[Saved data entries]
========

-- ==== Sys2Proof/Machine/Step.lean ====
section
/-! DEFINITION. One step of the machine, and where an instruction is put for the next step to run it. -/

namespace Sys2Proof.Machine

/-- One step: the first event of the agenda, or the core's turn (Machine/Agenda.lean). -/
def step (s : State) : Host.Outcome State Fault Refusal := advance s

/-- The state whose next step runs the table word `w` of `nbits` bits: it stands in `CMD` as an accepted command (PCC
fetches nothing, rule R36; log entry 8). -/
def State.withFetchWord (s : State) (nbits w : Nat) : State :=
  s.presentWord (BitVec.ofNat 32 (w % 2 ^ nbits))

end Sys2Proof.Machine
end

========

• _WHAT NEEDS TO BE DONE_: Reproduce the entries above exactly, but only the lines between the line holding "to run it. -/" and the line holding "fetches nothing, rule R36; log entry 8). -/", inclusive.

• _SOLUTION FOR THIS PROBLEM_:
/-! DEFINITION. One step of the machine, and where an instruction is put for the next step to run it. -/

namespace Sys2Proof.Machine

/-- One step: the first event of the agenda, or the core's turn (Machine/Agenda.lean). -/
def step (s : State) : Host.Outcome State Fault Refusal := advance s

/-- The state whose next step runs the table word `w` of `nbits` bits: it stands in `CMD` as an accepted command (PCC
fetches nothing, rule R36; log entry 8). -/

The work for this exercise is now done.